Baker Beach, California
A public beach on the northwest part of the San Francisco peninsula, Baker Beach offers unobstructed views of the Golden Gate bridge and the hilly Marin Headlands. While you're there, you can grill, hike, picnic, look out for porpoises in the Gulf of the Farallones, or sunbathe (clothes are optional in the northern area).
This tiny resort town 45 minutes south of Portland comes to life from June through August, when tourists flock to experience the "vacationland" side of Maine.
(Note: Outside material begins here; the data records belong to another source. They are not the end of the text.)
-- ==== Sys2Proof/Machine/Boot.lean ====
section
/-! DEFINITION. Power, boot, repair, heat and spare cores (R21 to R24, R37 to R50). -/

namespace Sys2Proof.Machine

/-! Power. -/

/-- What survives without power: fuses, the stored repair list, and the package's place in its pod. -/
def Boot.cold (b : Boot) : Boot :=
  { State.reset.boot with fusedSvn := b.fusedSvn, fuses := b.fuses, repairList := b.repairList, pkg := b.pkg, pod := b.pod }

/-- The package as power finds it, or leaves it (R46, R50): free values go on from where they were. -/
def State.cold (s : State) (power : Bool) : State :=
  { State.reset with power := power, boot := s.boot.cold, turn := { State.reset.turn with freeCount := s.turn.freeCount } }

/-- POWER_GOOD (R38, R46, R50): the boot ROM starts with status 0x00. -/
def execPowerGood (s : State) : Host.Outcome State Fault Refusal := .next (if s.power then s else s.cold true)

/-- POWER_OFF (R46, R50): every context is lost. -/
def execPowerOff (s : State) : Host.Outcome State Fault Refusal := .next (if s.power then (s.cold false).send (.powerOff false) else s)

/-- Where nothing in the package responds without power (R46), an event from outside leaves it as it is. -/
def State.whenOn (s t : State) : Host.Outcome State Fault Refusal := .next (if s.power then t else s)

/-! The firmware image (R47 to R50). -/

/-- The header's fields keep the rules of R48 but for blen. DESIGN CHOICE (log 66): a key whose first byte is not 0x04 counts
among them, so it ends with status 0x10; R50 names no status for it. -/
def headerOk (b : List Byte) : Bool :=
  decide (leField b 0 4 = 0x57465843 ∧ leField b 4 2 = 1 ∧ leField b 6 2 / 8 = 0 ∧ leField b 0xC 4 = 0 ∧ leField b 0x18 8 = 0 ∧
    leField b 0x50 1 = 4 ∧ leField b 0xB1 15 = 0 ∧ leField b 0x120 224 = 0)

/-- The body's length keeps its rule, and the body is there (R48, R50). -/
def lengthOk (b : List Byte) : Bool :=
  let n := leField b 0x10 8
  decide (n % 4096 = 0 ∧ 4096 ≤ n ∧ n ≤ 2 ^ 26 ∧ 512 + n ≤ b.length)

/-- A big-endian number (digests and fuses). -/
def ofBytesBE (b : List Byte) : Nat := b.foldl (fun n x => n * 256 + x.toNat) 0

/-- The status with which the boot ROM ends the authentication of an image (R49, R50): 0x02 accepts it. DESIGN CHOICE (log
66): where several checks fail, the first of 0x10, 0x11, 0x12, 0x13, 0x14, 0x15 is reported. -/
def imageStatus (boot : Boot) (b : List Byte) : Nat :=
  let key := (b.drop 0x50).take 97
  let body := (b.drop 512).take (leField b 0x10 8)
  if !headerOk b then 0x10
  else if !lengthOk b then 0x11
  else if !boot.fuses.any (fun f => decide (f.digest = Config.sha384 key) && !f.revoked) then 0x12
  else if !Config.ecdsaP384 key (Config.sha384 (b.take 0xC0)) ((b.drop 0xC0).take 96) then 0x13
  else if Config.sha384 body ≠ ofBytesBE ((b.drop 0x20).take 48) then 0x14
  else if leField b 8 4 < boot.fusedSvn then 0x15
  else 0x02

/-- What an accepted image sets (R36, R48, R49). -/
def Boot.accept (boot : Boot) (b : List Byte) : Boot :=
  let flags := leField b 6 2
  { boot with status := 0x02, portRoot := flags % 4, fusedSvn := if bitAt flags 2 then max boot.fusedSvn (leField b 8 4) else boot.fusedSvn }

/-- The boot ROM reports a status (R50). -/
def State.setStatus (s : State) (st : Nat) : State := ({ s with boot := { s.boot with status := st } } : State).send (.status st)

/-- IMAGE_OFFER (R47 to R50): the ROM that waits takes the image into its one slot. DESIGN CHOICE (log 66): an image offered
while the slot is full, or at status 0x02 or 0x20, is ignored without an answer. -/
def execImageOffer (bytes : List (BitVec 8)) (s : State) : Host.Outcome State Fault Refusal :=
  s.whenOn (
    if s.boot.status = 0x03 then s.send (.status 0x03)
    else if s.boot.status ≠ 0 then s
    else ({ s with boot := { s.boot with image := bytes } } : State).setStatus 0x01)

/-- The boot ROM authenticates an image, or has rejected one (R50). -/
def Boot.romDue (b : Boot) : Bool := decide (b.status = 0x01 ∨ (0x10 ≤ b.status ∧ b.status ≤ 0x15))

/-- What the boot ROM does next by itself (R49, R50): the verdict on the image in its slot, or, after a rejection, the image
is discarded and the ROM waits again. -/
def State.romStep (s : State) : State :=
  if s.boot.status = 0x01 then
    let st := imageStatus s.boot s.boot.image
    (if st = 0x02 then { s with boot := { s.boot.accept s.boot.image with image := [] } } else s).setStatus st
  else ({ s with boot := { s.boot with image := [] } } : State).setStatus 0

/-- The logical core map word of a cluster from its passing physical cores (R41, R42). -/
def mapWordOf (passing : List Nat) (cl : Nat) : Nat :=
  let l := ((List.range 10).filter (fun k => passing.contains (cl * 10 + k))).take 9
  2 ^ 63 + l.length * 2 ^ 36 + (List.range 9).foldl (fun n k => n + (l.getD k 0xF) * 2 ^ (4 * k)) 0

/-- A cluster's spare is not available: it failed the scan, or stands in for another core (R13, R44). -/
def spareGone (passing : List Nat) (cl : Nat) : Bool := !(List.range 10).all (fun k => passing.contains (cl * 10 + k))

/-- SELF_TEST_COMPLETE (R14, R22, R25, R41, R42, R50): `passing` lists the physical cores, cluster * 10 +
k, that pass the boot scan. DESIGN CHOICE (log 59): the rows on the stored list are replaced for good, and the list is then
empty; only management adds rows to it, by the register of log 67. -/
def execSelfTestComplete (linksOk : Bool) (passing : List Nat) (s : State) : Host.Outcome State Fault Refusal :=
  if s.boot.status ≠ 0x02 then .next s
  else if !linksOk then .next (s.setStatus 0x20)
  else
    let boot := { s.boot with
      repairList := []
      bootScan := some s.tick
      coreMap := (List.range 64).foldl (fun m c => FMap.setD m 0 c (mapWordOf passing c)) []
      spareUsed := (List.range 64).foldl (fun m c => FMap.setD m false c (spareGone passing c)) [] }
    .next (({ s with boot := boot } : State).setStatus 0x03)

/-! Repair. -/

/-- ROW_REPAIR_IN_SERVICE (R22, R23): the row's contents are copied, and no access observes the swap; a row whose repair
resources are exhausted is reported to management, and nothing is retired. -/
def execRowRepairInService (row : RepairRow) (s : State) : Host.Outcome State Fault Refusal :=
  s.whenOn (
    if row.exhausted then s.send (.rowExhausted row.row)
    else if s.boot.softRepaired.contains row.row then s else { s with boot := { s.boot with softRepaired := row.row :: s.boot.softRepaired } })

/-- The lines that a slice with fewer ways keeps in each set, most recently used first (R24, R103). -/
def keepWays (slice ways : Nat) : List L2Line → List L2Line → List L2Line
  | _, [] => []
  | seen, x :: r =>
    if x.slice = slice then
      (if (seen.filter (fun y => decide (y.set = x.set))).length < ways then x :: keepWays slice ways (x :: seen) r else keepWays slice ways seen r)
    else x :: keepWays slice ways seen r

/-- L2_WAY_FAILURE (R24): the spare way first, then a way is disabled. DESIGN CHOICE (log 59): a third and every later
failure of a slice disables one more way. -/
def execL2WayFailure (slice : Nat) (s : State) : Host.Outcome State Fault Refusal :=
  if !s.power then .next s
  else if !FMap.getD s.boot.l2Spare false slice then .next { s with boot := { s.boot with l2Spare := FMap.setD s.boot.l2Spare false slice true } }
  else
    let n := FMap.getD s.boot.l2Ways 0 slice + 1
    let keep := keepWays slice (16 - n) [] s.ms.l2
    let gone := s.ms.l2.filter (fun x => !keep.contains x)
    let s := { s with boot := { s.boot with l2Ways := FMap.setD s.boot.l2Ways 0 slice n }, ms := { s.ms with l2 := keep } }
    .next (gone.foldl (fun s x => s.dropLine x.line) s)

/-! Power and heat (R39, R40). -/

/-- POWER_CAP_EXCEEDED (R39). -/
def execPowerCapExceeded (s : State) : Host.Outcome State Fault Refusal :=
  s.whenOn { s with boot := { s.boot with throttle := min 15 (s.boot.throttle + 1) } }

/-- A millisecond in ticks (R37). -/
def msTicks : Nat := 700000

/-- THROTTLE_STEP_DOWN (R39): one level per millisecond. -/
def execThrottleStepDown (s : State) : Host.Outcome State Fault Refusal :=
  s.whenOn (
    if s.boot.throttleAt.any (fun t => decide (s.tick < t + msTicks)) then s
    else { s with boot := { s.boot with throttle := s.boot.throttle - 1, throttleAt := some s.tick } })

/-- THERMAL_THROTTLE (R40). -/
def execThermalThrottle (s : State) : Host.Outcome State Fault Refusal := s.whenOn { s with boot := { s.boot with thermal := true } }

/-- THERMAL_RECOVER (R40). -/
def execThermalRecover (s : State) : Host.Outcome State Fault Refusal := s.whenOn { s with boot := { s.boot with thermal := false } }

/-- THERMAL_SHUTDOWN (R40). -/
def execThermalShutdown (s : State) : Host.Outcome State Fault Refusal := .next (if s.power then (s.cold false).send (.powerOff true) else s)

/-! Spare cores (R41 to R45). -/

/-- A scan lasts 3 ms, and an hour passes between two scans of a core (R43). -/
def scanTicks : Nat := 2100000
def scanInterval : Nat := 2520000000000

/-- The core holds no resident block (R43). -/
def State.coreEmpty (s : State) (core : Nat) : Bool := s.blocks.all (fun q => q.2.saved || decide (q.2.core ≠ core))

/-- The last scan of a core, in service or at boot, was less than an hour ago (R43). -/
def State.scannedLately (s : State) (core : Nat) : Bool :=
  [(s.core core).scanTick, s.boot.bootScan].any (fun x => x.any (fun t => decide (s.tick < t + scanInterval)))

/-- IN_FIELD_SCAN (R43): from now on no block is placed on the core; the scan runs once it is empty. -/
def execInFieldScan (core : Nat) (s : State) : Host.Outcome State Fault Refusal :=
  let c := s.core core
  if c.scan || !s.corePresent core || s.scannedLately core then .next s
  else .next (s.setCore core (if s.coreEmpty core then { c with scan := true, scanTick := some s.tick, scanFrom := some s.tick } else { c with scan := true, scanFrom := none }))

/-- The scans of the cores that have become empty begin (R43): the hour until the next counts from here. -/
def State.startScans (s : State) : State :=
  { s with cores := FMap.mapVals (fun k (c : Core) =>
      if c.scan && c.scanFrom.isNone && s.coreEmpty k then { c with scanTick := some s.tick, scanFrom := some s.tick } else c) s.cores }

/-- A core that failed leaves the map (R42, R44): the spare takes its number, or its field reads 0xF. -/
def State.loseCore (s : State) (core : Nat) : State :=
  let cl := clusterOf core
  let k := core % 9
  let w := s.mapWord cl
  let cut := w - field w (4 * k) 4 * 2 ^ (4 * k)
  if !FMap.getD s.boot.spareUsed false cl then
    { s with boot := { s.boot with coreMap := FMap.insert s.boot.coreMap cl (cut + 9 * 2 ^ (4 * k)), spareUsed := FMap.setD s.boot.spareUsed false cl true } }
  else
    let s := { s with boot := { s.boot with coreMap := FMap.insert s.boot.coreMap cl (cut + 0xF * 2 ^ (4 * k) - 2 ^ 36) } }
    s.modCore core (fun c => { c with lost := true })

/-- The partition of a core looks at it again: its pointers, its held batches, and blocks that wait to be restored
(R43, R126, R132, R156). -/
def State.coreBack (s : State) (core : Nat) : State :=
  let cl := clusterOf core
  (s.parts.filter (fun q => bitAt q.2.pclus cl)).foldl (fun s q => s.schedule (.switchIn q.1)) (s.coresChanged cl)

/-- SCAN_COMPLETE (R43, R44): the scan has run on the empty core for 3 ms, which is when it ends. The spare that takes a failed core's number
is another core, whose last scan was the boot scan. -/
def execScanComplete (core : Nat) (pass : Bool) (s : State) : Host.Outcome State Fault Refusal :=
  let c := s.core core
  if !c.scan || !c.scanFrom.any (fun t => decide (t + scanTicks = s.tick)) then .next s
  else if pass then .next ((s.setCore core { c with scan := false, scanFrom := none }).coreBack core)
  else .next (((s.setCore core { c with scan := false, scanFrom := none, scanTick := none }).loseCore core).coreBack core)

/-- CORE_LOST (R45, R74, R212): the core stops, each grid with a block on it ends, and the core leaves the
map. -/
def execCoreLost (core : Nat) (s : State) : Host.Outcome State Fault Refusal :=
  if !s.corePresent core then .next s
  else
    let blks := (s.blocks.filter (fun q => !q.2.saved && decide (q.2.core = core))).map (fun q => q.2)
    let gids := (blks.map (fun b => b.gids)).flatten
    let s := s.send (.coreLost core)
    let s := blks.foldl (fun s b => s.schedule (.contextErrorReport b.grid 2 0 core 0 0)) s
    let s := s.modCore core (fun c => { c with queue := [], gridOrder := [] })
    let s := gids.foldl (fun (s : State) k => s.modGroup k (fun g => { g with gridOps := [] })) s
    let s := gids.foldl (fun s k => s.haltGroup k) s
    let s := { s with handlers := FMap.filterKV (fun h _ => decide (h / 4 ≠ core)) s.handlers }
    .next (((s.setCore core Core.empty).loseCore core).coreBack core)

end Sys2Proof.Machine
end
They won't be disappointed by Ogunquit Beach, which has pillowy-soft dunes, picturesque beach cottages, and is widely considered the best beach in the state.
Whitehaven Beach, Australia
The most photographed beach in all of Australia, Whitehaven sits on the shore of an island called Whitsunday off the shores of northeast Queensland. Walk along the four miles of snow-white sand to a lookout called Tongue Point, where you'll have an ideal view of a trippy fusion of colors that appear when the water and sand collide during low tide.
Plum Island, Massachusetts
Named for the wild beach plum shrubs that naturally grow in its dunes, Plum Island consists of 11 miles of rugged, windblown land off the northeast coast of Massachusetts. Though the waters of the North Atlantic are notoriously cold, brave swimmers will be rewarded with a brisk, refreshing feeling that's much-needed on hot summer days.
Little Kaiterteri, New Zealand
The small seaside town of Kaiteriteri overlooks the clear turquoise water of Tasman Bay and isn't far from a national park called Abel Tasman. It's no wonder that the natural beauty of both the town and beach have been well-preserved.
Hainan Island, China
Hainan, China's biggest tropical island, comes complete with palm trees, balmy temperatures, and azure sea and skies. Kick off your visit with a day at a beach called Tianya Haijiao (literal translation: Heaven's Edge Sea's Corner). Heaven indeed.